Kids don't want to learn how to check at that age for the most part(meaning checking properly, they obviously want to hit). Their skillset is undeveloped, and taking checking out of the game until they have a solid grasp and the cognitive ability to understand when, how and why bodychecking is allowed in the NHL I completely agree with Alberta's decision. All it takes is one kid to not know the skill to make an huge negative impact. Even if 95% of the kids could hit properly, there is still going to be situations where checking from behind, elbows etc. get up because the kid doesn't understand the consequences of the play. That's not even mentioning the fact that even legal checks can severely hurt a young player.
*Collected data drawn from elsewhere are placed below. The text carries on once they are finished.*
-- ==== Sys2Proof/Types/Host.lean ====
section
/-! DEFINITION. Contexts, memory objects, queues, queue pairs, ports and packets: the state of chapter 11. -/
namespace Sys2Proof.Machine
open Sys2Proof

/-- Where an object lies (Table 09.2). -/
inductive Tier where
  | granary | hbm | pond
  deriving DecidableEq, Repr

/-- The states of a Pond object (Table 09.3), and those of the other placements. -/
inductive ObjState where
  /-- Granary and HBM objects, and MIRROR objects, have no state of Table 09.3 -/
  | plain
  | opened | sealed | held
  deriving DecidableEq, Repr

/-- An entry of an object table (R213, R292). -/
structure Obj where
  live : Bool := false
  gen : Nat := 0
  flags : Nat := 0
  tier : Tier := .hbm
  die : Nat := 0
  /-- byte offset in its heap -/
  base : Nat := 0
  /-- SIZE: the length for every check of R214 -/
  size : Nat := 0
  state : ObjState := .plain
  /-- an HBM object named by a loaded shard table (R210) -/
  heldHbm : Bool := false
  /-- the Pond key epoch of the object, or of slot 0 of a MIRROR object (R348) -/
  epoch : Nat := 0
  /-- the epoch of slot 1 of a MIRROR object -/
  epochB : Nat := 0
  deriving DecidableEq, Repr

/-- A freed range whose granules have not yet returned to the heap (R218). -/
structure PendingFree where
  ctx : Nat
  index : Nat
  /-- the generation of the freed object -/
  gen : Nat
  tier : Tier
  die : Nat
  base : Nat
  size : Nat
  /-- 0 MEM_FREE, 1 U_FREE, 2 a FREE command, 3 TOLL_FREE, 4 the context's end -/
  origin : Nat := 0
  deriving DecidableEq, Repr

/-- A context descriptor (Table 11.5). -/
structure CtxDesc where
  part : Nat := 0
  home : Bool := false
  queues : Nat := 0
  ringLog2 : Nat := 0
  eventLog2 : Nat := 0
  objMax : Nat := 0
  session : Nat := 0
  eventQp : Nat := 0xFFFF
  eventVa : Nat := 0
  eventRkey : Nat := 0
  hbmSets : Nat := 0
  hbmOff : Nat := 0
  hbmLen : Nat := 0
  pondOff : Nat := 0
  pondLen : Nat := 0
  /-- by die: (offset, length) -/
  granary : List (Nat × Nat) := []
  deriving DecidableEq, Repr

/-- The states of a context (Table 11.6). -/
inductive CtxState where
  | undefined | defined | resident | ended
  deriving DecidableEq, Repr

/-- An event record (Table 11.10). -/
structure EventRec where
  type : Nat
  fault : Nat := 0
  queue : Nat := 0xFF
  status : Nat := 0
  ctx : Nat := 0
  tag : Nat := 0
  index : Nat := 0
  result : Nat := 0
  mill : Nat := 0
  deriving DecidableEq, Repr

/-- A command queue of a context (R293 to R298). -/
structure HQueue where
  /-- index of the next command the device will fetch -/
  head : Nat := 0
  /-- commands fetched and not started: (index, 64 bytes) -/
  fetched : List (Nat × List Byte) := []
  /-- the command in progress: (index, 64 bytes) -/
  current : Option (Nat × List Byte) := none
  /-- mill time at which the command in progress started -/
  since : Nat := 0
  stopped : Bool := false
  failedIndex : Nat := 0
  deriving DecidableEq, Repr

/-- A context. -/
structure Ctx where
  state : CtxState := .undefined
  desc : CtxDesc := {}
  slot : Nat := 63
  cmdStatus : Nat := 0
  evicting : Bool := false
  /-- the context has ended and its work in flight is not yet complete (R291): 1 by END, 2 by ABORT_CTX, 3 by a rebinding -/
  ending : Nat := 0
  objects : NatMap Obj := []
  queues : NatMap HQueue := []
  /-- records written -/
  recCount : Nat := 0
  /-- EVENT_HEAD as the last scan read it (R293) -/
  eventHead : Nat := 0
  /-- records that wait for room in the ring, oldest first -/
  recWait : List EventRec := []
  faultIndex : Nat := 0
  faultQueue : Nat := 0
  faultCode : Nat := 0
  /-- U_FREE_STATUS -/
  uFreeBusy : Bool := false
  uFreeStatus : Nat := 0
  /-- event records are stopped by an EVENT_QP in ERROR (R300) -/
  qpError : Bool := false
  deriving DecidableEq, Repr

/-- A job of the control die's copy engine (R297, R337, R355). -/
structure CopyJob where
  ctx : Nat
  queue : Nat := 0
  index : Nat := 0
  tag : Nat := 0
  record : Bool := false
  /-- 0 COPY, 1 UNSEAL, 2 sealed release -/
  kind : Nat := 0
  srcIdx : Nat := 0
  srcOff : Nat := 0
  dstIdx : Nat := 0
  dstOff : Nat := 0
  len : Nat := 0
  /-- key slot of UNSEAL; charter slot of a release -/
  key : Nat := 0
  /-- the data key, or the output key, as the command took it up -/
  keyBytes : List Byte := []
  /-- UNSEAL: the header as it passed its checks (R355) -/
  header : List Byte := []
  /-- the objects as they stood when the command passed its checks -/
  srcObj : Obj := {}
  dstObj : Obj := {}
  deriving DecidableEq, Repr

/-- The states of a queue pair (Table 11.18). -/
inductive QpState where
  | reset | rts | error
  deriving DecidableEq, Repr

/-- A RoCEv2 queue pair (R283 to R286, R306). -/
structure Qp where
  state : QpState := .reset
  part : Nat := 0
  ctx : Nat := 0
  port : Nat := 0
  ipv6 : Bool := false
  remoteQpn : Nat := 0
  sqPsn : Nat := 0
  rqPsn : Nat := 0
  rmac : Nat := 0
  raddr0 : Word64 := 0
  raddr1 : Word64 := 0
  /-- next expected request packet sequence number -/
  expPsn : Nat := 0
  /-- next packet sequence number to send -/
  nextPsn : Nat := 0
  /-- PART, CTX and PORT as CONNECT latched them (R306, R432) -/
  onPart : Nat := 0
  onCtx : Nat := 0
  onPort : Nat := 0
  /-- a multi-packet WRITE in progress: the handle, the object as it passed its checks, next byte offset, bytes left -/
  write : Option (Nat × Obj × Nat × Nat) := none
  /-- the bytes of a WRITE of the queue object whose last packet is still to come: a scan sees none of them (R286) -/
  held : List Byte := []
  /-- packets sent and not acknowledged: (psn, virtual address, R_Key, record) -/
  unacked : List (Nat × Nat × Nat × List Byte) := []
  retries : Nat := 0
  /-- the rate as a fraction of line rate (R283) -/
  rate : Rat := 1
  lastCnp : Nat := 0
  deriving DecidableEq, Repr

/-- The MKA instance and secure channel of a sub-port (R356). -/
structure SubPort where
  /-- the secure channel is up -/
  up : Bool := false
  /-- the SAK in force, its key number and association number -/
  sak : List Byte := []
  sakKn : Nat := 0
  sakAn : Nat := 0
  nextPn : Nat := 0
  /-- the peer's key server priority -/
  peer : Option Nat := none
  keyServer : Bool := false
  deriving DecidableEq, Repr

/-- An Ethernet port, or the management port (index 8): chapters 11 and 13. -/
structure Port where
  v6 : Bool := false
  pfcEn : Nat := 0
  breakout : Nat := 0
  link : Bool := false
  lanes : Nat := 0
  quarantined : Bool := false
  /-- frames dropped while quarantined (R303) -/
  quarDrops : Nat := 0
  mac : Nat := 0
  ip4 : Nat := 0
  ip60 : Word64 := 0
  ip61 : Word64 := 0
  /-- priorities whose egress a pause frame stops (R279), with the mill time at which each pause ends -/
  pausedUntil : NatMap Nat := []
  /-- mill time of the last fault 0x0708 on this port (R302) -/
  lastRefusal : Option Nat := none
  macsecEn : Bool := false
  macsecRequire : Bool := false
  cakSlot : Nat := 0
  ksPriority : Nat := 0xFF
  ckn0 : Word64 := 0
  ckn1 : Word64 := 0
  /-- the CKN that a role 2 setup gave the port, in place of the registers' (R356) -/
  setupCkn : List Byte := []
  replayWindow : Nat := 0
  /-- MKA and the secure channel, by sub-port -/
  subs : NatMap SubPort := []
  /-- ETH_MACSEC_DROPS (R357) -/
  dropUnprotected : Nat := 0
  dropIcv : Nat := 0
  deriving DecidableEq, Repr

/-- An Ihlak packet as it arrives (Table 11.1), its payload in plaintext. `tagOk` is the verdict of the AES-256-GCM
check (R277), a fact about the packet that the environment supplies. -/
structure Pkt where
  port : Nat
  version : Nat
  type : Nat
  flags : Nat := 0
  part : Nat
  session : Nat
  sender : Nat
  /-- the LENGTH field -/
  length : Nat
  /-- the two reserved bytes of the header -/
  reserved : Nat := 0
  seq : Nat
  payload : List Byte
  tagOk : Bool
  /-- the 802.1Q priority of its frame (R279) -/
  prio : Nat := 5
  deriving DecidableEq, Repr

end Sys2Proof.Machine
end

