-- ==== Sys2Proof/Syntax.lean ====
section
/-! DEFINITION. The commands the block takes: one constructor per row of the operation table, with the row's operands. A
command is a register access by a requester, a message that arrives, an event on a pin, or one indivisible step of an engine
of the device (`spec/95_what_each_step_holds.md`). Measurements and the verdicts of hardware checks are operands: the
environment supplies them. -/
namespace Sys2Proof
open Sys2Proof.Machine
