-- ==== Sys2Proof/Machine/Num.lean ====
section
/-! DEFINITION. Numbers, formats and rounding: chapter 04 of the spec. A value is exact (a rational number with a
sign, an infinity, or NaN); every lossy step is one call of the rounding of R109. -/
namespace Sys2Proof.Machine
open Sys2Proof

/-- What the bits of a floating format stand for (R92). `fin neg m` is the finite value of magnitude `m` and sign
`neg`; zero has a sign. -/
inductive Num where
  | nan
  | inf (neg : Bool)
  | fin (neg : Bool) (mag : Rat)
  deriving DecidableEq, Repr

/-- 2^e for any integer e. -/
def pow2 (e : Int) : Rat :=
  if 0 ≤ e then ((2 ^ e.toNat : Nat) : Rat) else mkRat 1 (2 ^ (-e).toNat)

/-- ⌊log₂ q⌋ of a positive rational. -/
def floorLog2 (q : Rat) : Int :=
  let e : Int := (q.num.natAbs.log2 : Int) - (q.den.log2 : Int)
  if q < pow2 e then e - 1 else e

/-- The magnitude of a rational. -/
def ratAbs (q : Rat) : Rat := if q < 0 then -q else q

/-- ⌈log₂ q⌉ of a positive rational. -/
def ceilLog2 (q : Rat) : Int :=
  let e := floorLog2 q
  if q = pow2 e then e else e + 1

/-- The signed rational a finite value stands for (0 for the others). -/
def Num.toRat : Num → Rat
  | .fin true m => -m
  | .fin false m => m
  | _ => 0

/-- The finite value of a signed rational; a zero takes the sign given. -/
def Num.ofRat (zeroNeg : Bool) (q : Rat) : Num :=
  if q < 0 then .fin true (-q) else if q = 0 then .fin zeroNeg 0 else .fin false q

/-- Neither NaN nor infinite. -/
def Num.isFinite : Num → Bool
  | .fin _ _ => true
  | _ => false

def Num.isNan : Num → Bool
  | .nan => true
  | _ => false

def Num.isZero : Num → Bool
  | .fin _ m => decide (m = 0)
  | _ => false

/-- The sign of a value; NaN has none. -/
def Num.neg? : Num → Bool
  | .inf n => n
  | .fin n _ => n
  | .nan => false

/-- The magnitude of a finite value. -/
def Num.mag : Num → Rat
  | .fin _ m => m
  | _ => 0

/-- The value with its sign flipped. -/
def Num.negate : Num → Num
  | .nan => .nan
  | .inf n => .inf (!n)
  | .fin n m => .fin (!n) m

/-! ### Floating formats (R92, R93, Table 04.1) -/

/-- How a format uses its top exponent code. -/
inductive TopCode where
  /-- infinity and NaN -/
  | ieee
  /-- normal values, and one NaN pattern (E4M3) -/
  | oneNan
  /-- normal values only (MX elements) -/
  | normal
  deriving DecidableEq, Repr

/-- The layout of a floating format. -/
structure FloatFmt where
  eBits : Nat
  fBits : Nat
  bias : Nat
  top : TopCode
  /-- the canonical NaN pattern (R93), where the format has a NaN -/
  canonNan : Nat
  deriving DecidableEq, Repr

def fp32Fmt : FloatFmt := ⟨8, 23, 127, .ieee, 0x7FC00000⟩
def bf16Fmt : FloatFmt := ⟨8, 7, 127, .ieee, 0x7FC0⟩
def fp16Fmt : FloatFmt := ⟨5, 10, 15, .ieee, 0x7E00⟩
def e4m3Fmt : FloatFmt := ⟨4, 3, 7, .oneNan, 0x7F⟩
def e5m2Fmt : FloatFmt := ⟨5, 2, 15, .ieee, 0x7E⟩
def e3m2Fmt : FloatFmt := ⟨3, 2, 3, .normal, 0⟩
def e2m3Fmt : FloatFmt := ⟨2, 3, 1, .normal, 0⟩
def e2m1Fmt : FloatFmt := ⟨2, 1, 1, .normal, 0⟩

/-- The smallest exponent of a normal value. -/
def FloatFmt.eMin (f : FloatFmt) : Int := 1 - (f.bias : Int)

/-- The largest finite value of the format (Table 04.1). -/
def FloatFmt.maxFinite (f : FloatFmt) : Rat :=
  let topE := 2 ^ f.eBits - 1
  match f.top with
  | .ieee => ((2 ^ (f.fBits + 1) - 1 : Nat) : Rat) * pow2 ((topE - 1 : Nat) - (f.bias : Int) - f.fBits)
  | .oneNan => ((2 ^ (f.fBits + 1) - 2 : Nat) : Rat) * pow2 ((topE : Nat) - (f.bias : Int) - f.fBits)
  | .normal => ((2 ^ (f.fBits + 1) - 1 : Nat) : Rat) * pow2 ((topE : Nat) - (f.bias : Int) - f.fBits)

/-- The value of a format's bits (R92). -/
def FloatFmt.decode (f : FloatFmt) (v : Nat) : Num :=
  let s := bit v (f.eBits + f.fBits)
  let e := bits v f.fBits f.eBits
  let m := bits v 0 f.fBits
  let topE := 2 ^ f.eBits - 1
  if f.top = .ieee ∧ e = topE then (if m = 0 then .inf s else .nan)
  else if f.top = .oneNan ∧ e = topE ∧ m = 2 ^ f.fBits - 1 then .nan
  else if e = 0 then .fin s ((m : Rat) * pow2 (f.eMin - f.fBits))
  else .fin s (((2 ^ f.fBits + m : Nat) : Rat) * pow2 ((e : Int) - f.bias - f.fBits))

/-- The spacing of the format's grid at magnitude `m` (R118's ulp); 0 lies on the subnormal grid. -/
def FloatFmt.ulp (f : FloatFmt) (m : Rat) : Rat :=
  let e := if m = 0 then f.eMin else max (floorLog2 m) f.eMin
  pow2 (e - f.fBits)

/-- The bits of a magnitude that lies on the format's grid and does not exceed its largest finite value. -/
def FloatFmt.encodeMag (f : FloatFmt) (m : Rat) : Nat :=
  if m = 0 then 0 else
  let e := max (floorLog2 m) f.eMin
  let k := (m / pow2 (e - f.fBits)).floor.toNat
  if k < 2 ^ f.fBits then k else (e + f.bias).toNat * 2 ^ f.fBits + (k - 2 ^ f.fBits)

/-- The sign bit of the format. -/
def FloatFmt.signBit (f : FloatFmt) (neg : Bool) : Nat := flag neg * 2 ^ (f.eBits + f.fBits)

/-! ### Rounding (R109) -/

/-- A rounding mode with its draw (Table 03.10): the draw of a stochastic rounding is the 32-bit `u` of R122. -/
inductive Rnd where
  | nearest
  | stochastic (u : Word32)
  | zero
  deriving DecidableEq, Repr

/-- R109 on a grid of spacing `step`: the multiple of `step` that the magnitude `m` rounds to. -/
def roundMag (r : Rnd) (m step : Rat) : Nat :=
  let t := m / step
  let lo := t.floor.toNat
  let frac := t - (lo : Rat)
  if frac = 0 then lo else
  match r with
  | .zero => lo
  | .nearest =>
    if frac * 2 < 1 then lo else if 1 < frac * 2 then lo + 1
    else if lo % 2 = 0 then lo else lo + 1
  | .stochastic u => if u.toNat < (frac * 4294967296).floor.toNat then lo + 1 else lo

/-- What a conversion gives: the bits, and whether Table 04.4 counts the element as an overflow or as a NaN. -/
structure Conv where
  bits : Nat
  ovf : Bool := false
  nan : Bool := false
  deriving DecidableEq, Repr

/-- The infinity pattern of a format that has one. -/
def FloatFmt.infBits (f : FloatFmt) (neg : Bool) : Nat :=
  f.signBit neg + (2 ^ f.eBits - 1) * 2 ^ f.fBits

/-- R109 and R110: narrow a value to FP32, bf16, FP16, FP8 E4M3 or FP8 E5M2. An infinity counts as an overflow and
a NaN as a NaN. -/
def FloatFmt.narrow (f : FloatFmt) (r : Rnd) (x : Num) : Conv :=
  match x with
  | .nan => { bits := f.canonNan, nan := true }
  | .inf n => if f.top = .ieee then { bits := f.infBits n, ovf := true } else { bits := f.canonNan, ovf := true }
  | .fin n m =>
    let q := (roundMag r m (f.ulp m) : Rat) * f.ulp m
    if f.maxFinite < q then
      if f.top = .ieee ∧ r ≠ .zero then { bits := f.infBits n, ovf := true }
      else { bits := f.signBit n + f.encodeMag f.maxFinite, ovf := true }
    else { bits := f.signBit n + f.encodeMag q }

/-- R109 and Table 04.4, the MX and Pewter4 elements: a finite value, saturating. -/
def FloatFmt.narrowElem (f : FloatFmt) (r : Rnd) (neg : Bool) (m : Rat) : Conv :=
  let q := (roundMag r m (f.ulp m) : Rat) * f.ulp m
  if f.maxFinite < q then { bits := f.signBit neg + f.encodeMag f.maxFinite, ovf := true }
  else { bits := f.signBit neg + f.encodeMag q }

/-- R109 and Table 04.4: narrow to an `n`-bit two's complement integer (INT8, INT4). -/
def narrowInt (n : Nat) (r : Rnd) (x : Num) : Conv :=
  match x with
  | .nan => { bits := 0, nan := true }
  | .inf neg => { bits := if neg then 2 ^ (n - 1) else 2 ^ (n - 1) - 1, ovf := true }
  | .fin neg m =>
    let k := roundMag r m 1
    if neg then (if 2 ^ (n - 1) < k then { bits := 2 ^ (n - 1), ovf := true } else { bits := unsigned n (-(k : Int)) })
    else (if 2 ^ (n - 1) - 1 < k then { bits := 2 ^ (n - 1) - 1, ovf := true } else { bits := k })

/-! ### FP32 arithmetic (rn32 of the spec: one rounding to nearest even) -/

/-- The value of an FP32 word. -/
def num32 (w : Word32) : Num := fp32Fmt.decode w.toNat

/-- Round to nearest even to FP32. -/
def rn32 (x : Num) : Word32 := BitVec.ofNat 32 (fp32Fmt.narrow .nearest x).bits

/-- The canonical FP32 NaN (R93). -/
def nan32 : Word32 := 0x7FC00000#32

/-- The exact sum; an exact zero from operands of unlike sign is +0, of two zeros of like sign that sign. -/
def Num.add : Num → Num → Num
  | .nan, _ => .nan
  | _, .nan => .nan
  | .inf a, .inf b => if a = b then .inf a else .nan
  | .inf a, _ => .inf a
  | _, .inf b => .inf b
  | .fin a x, .fin b y =>
    Num.ofRat (a && b) ((Num.fin a x).toRat + (Num.fin b y).toRat)

def Num.sub (a b : Num) : Num := a.add b.negate

/-- The exact product; infinity times zero is NaN. -/
def Num.mul : Num → Num → Num
  | .nan, _ => .nan
  | _, .nan => .nan
  | .inf a, .inf b => .inf (a != b)
  | .inf a, .fin b m => if m = 0 then .nan else .inf (a != b)
  | .fin a m, .inf b => if m = 0 then .nan else .inf (a != b)
  | .fin a x, .fin b y => .fin (a != b) (x * y)

/-- `a < b` as real values; false where either is NaN. -/
def Num.lt : Num → Num → Bool
  | .nan, _ => false
  | _, .nan => false
  | .inf a, .inf b => a && !b
  | .inf a, _ => a
  | _, .inf b => !b
  | .fin a x, .fin b y => decide ((Num.fin a x).toRat < (Num.fin b y).toRat)

/-- The greatest magnitude of a list of finite values. -/
def amax (vs : List Num) : Rat := vs.foldl (fun a v => max a v.mag) 0

/-! ### Scales and block formats (R96 to R99, R111 to R113) -/

/-- The value of an E8M0 scale code (Table 04.2); `none` is NaN. -/
def e8m0 (x : Nat) : Option Rat := if x % 256 = 255 then none else some (pow2 ((x % 256 : Nat) - 127))

/-- The value of a UE5M3 code (Table 04.2); `none` is NaN. -/
def ue5m3 (x : Nat) : Option Rat :=
  let e := bits x 3 5
  let f := bits x 0 3
  if x % 256 = 255 then none
  else if e = 0 then some ((f : Rat) / 8 * pow2 (-14))
  else some (((8 + f : Nat) : Rat) / 8 * pow2 ((e : Int) - 15))

/-- The smallest UE5M3 code whose value is not below `q`, capped at 0xFE (R112). The codes rise with their values. -/
def ue5m3Ceil (q : Rat) : Nat :=
  ((List.range 255).find? fun c => match ue5m3 c with | some v => decide (q ≤ v) | none => false).getD 0xFE

/-- The MX element of an element format inside a block scaled by `s` (R97, R98): infinity and NaN read as NaN. -/
def scaledElem (f : FloatFmt) (s : Option Rat) (v : Nat) : Num :=
  match s, f.decode v with
  | none, _ => .nan
  | some q, .fin n m => .fin n (m * q)
  | some _, _ => .nan

/-- A converted block: its scale code, its elements and which of them Table 04.4 counts. -/
structure BlockConv where
  scale : Nat
  elems : List Conv
  deriving DecidableEq, Repr

/-- The block R110 gives when some inputs are NaN or infinite: scale 0xFF, elements 0, only those inputs counted. -/
def badBlock (vs : List Num) : BlockConv :=
  { scale := 0xFF
    elems := vs.map fun v => { bits := 0, ovf := (match v with | .inf _ => true | _ => false), nan := v.isNan } }

/-- The exponent of the largest element of an MX format (R111's emax). -/
def mxEmax (f : FloatFmt) : Int :=
  if f = e4m3Fmt then 8 else if f = e5m2Fmt then 15 else if f = e3m2Fmt then 4 else 2

/-- R111: convert 32 values to an MX block; `rnd i` is the rounding of element i. -/
def mxBlock (f : FloatFmt) (rnd : Nat → Rnd) (vs : List Num) : BlockConv :=
  if vs.any (fun v => !v.isFinite) then badBlock vs
  else
    let a := amax vs
    if a = 0 then { scale := 0, elems := vs.map fun v => { bits := f.signBit v.neg? } }
    else
      let x : Int := min 254 (max 0 (floorLog2 a - mxEmax f + 127))
      { scale := x.toNat
        elems := vs.mapIdx fun i v => f.narrowElem (rnd i) v.neg? (v.mag / pow2 (x - 127)) }

/-- R112: convert 32 values to a Pewter4 block with tensor scale `st`. -/
def pewterBlock (st : Num) (rnd : Nat → Rnd) (vs : List Num) : BlockConv :=
  if vs.any (fun v => !v.isFinite) || !(Num.lt (.fin false 0) st && st.isFinite) then badBlock vs
  else
    let a := amax vs
    if a = 0 then { scale := 0, elems := vs.map fun v => { bits := e2m1Fmt.signBit v.neg? } }
    else
      let sb := ue5m3Ceil (a / (6 * st.mag))
      let s := (ue5m3 sb).getD 0 * st.mag
      { scale := sb
        elems := vs.mapIdx fun i v => e2m1Fmt.narrowElem (rnd i) v.neg? (v.mag / s) }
There is still a lot to teach kids about the game, teach them to be strong on the skates along the boards, teach them how to protect the puck, teach them how to cycle, just because you can't lay someone out doesn't mean you can't teach the player to be strong on the puck during battles and to protect themselves.

 

I understand that some want kids to learn how to protect themselves at a young age, but in my opinion that's like letting a kid drive a car immediately off the lot and just let him learn as they go, putting other people and themselves in danger. There is a reason in society that responsibilities have to earned over time, and I don't see why hockey should be any different. Kids hitting each other put them at more risk, because their mind and body is still developing, and concussions can happen from perfectly legal checks. I don't see why any parent would be against this, but then again I'm just a 23 year old.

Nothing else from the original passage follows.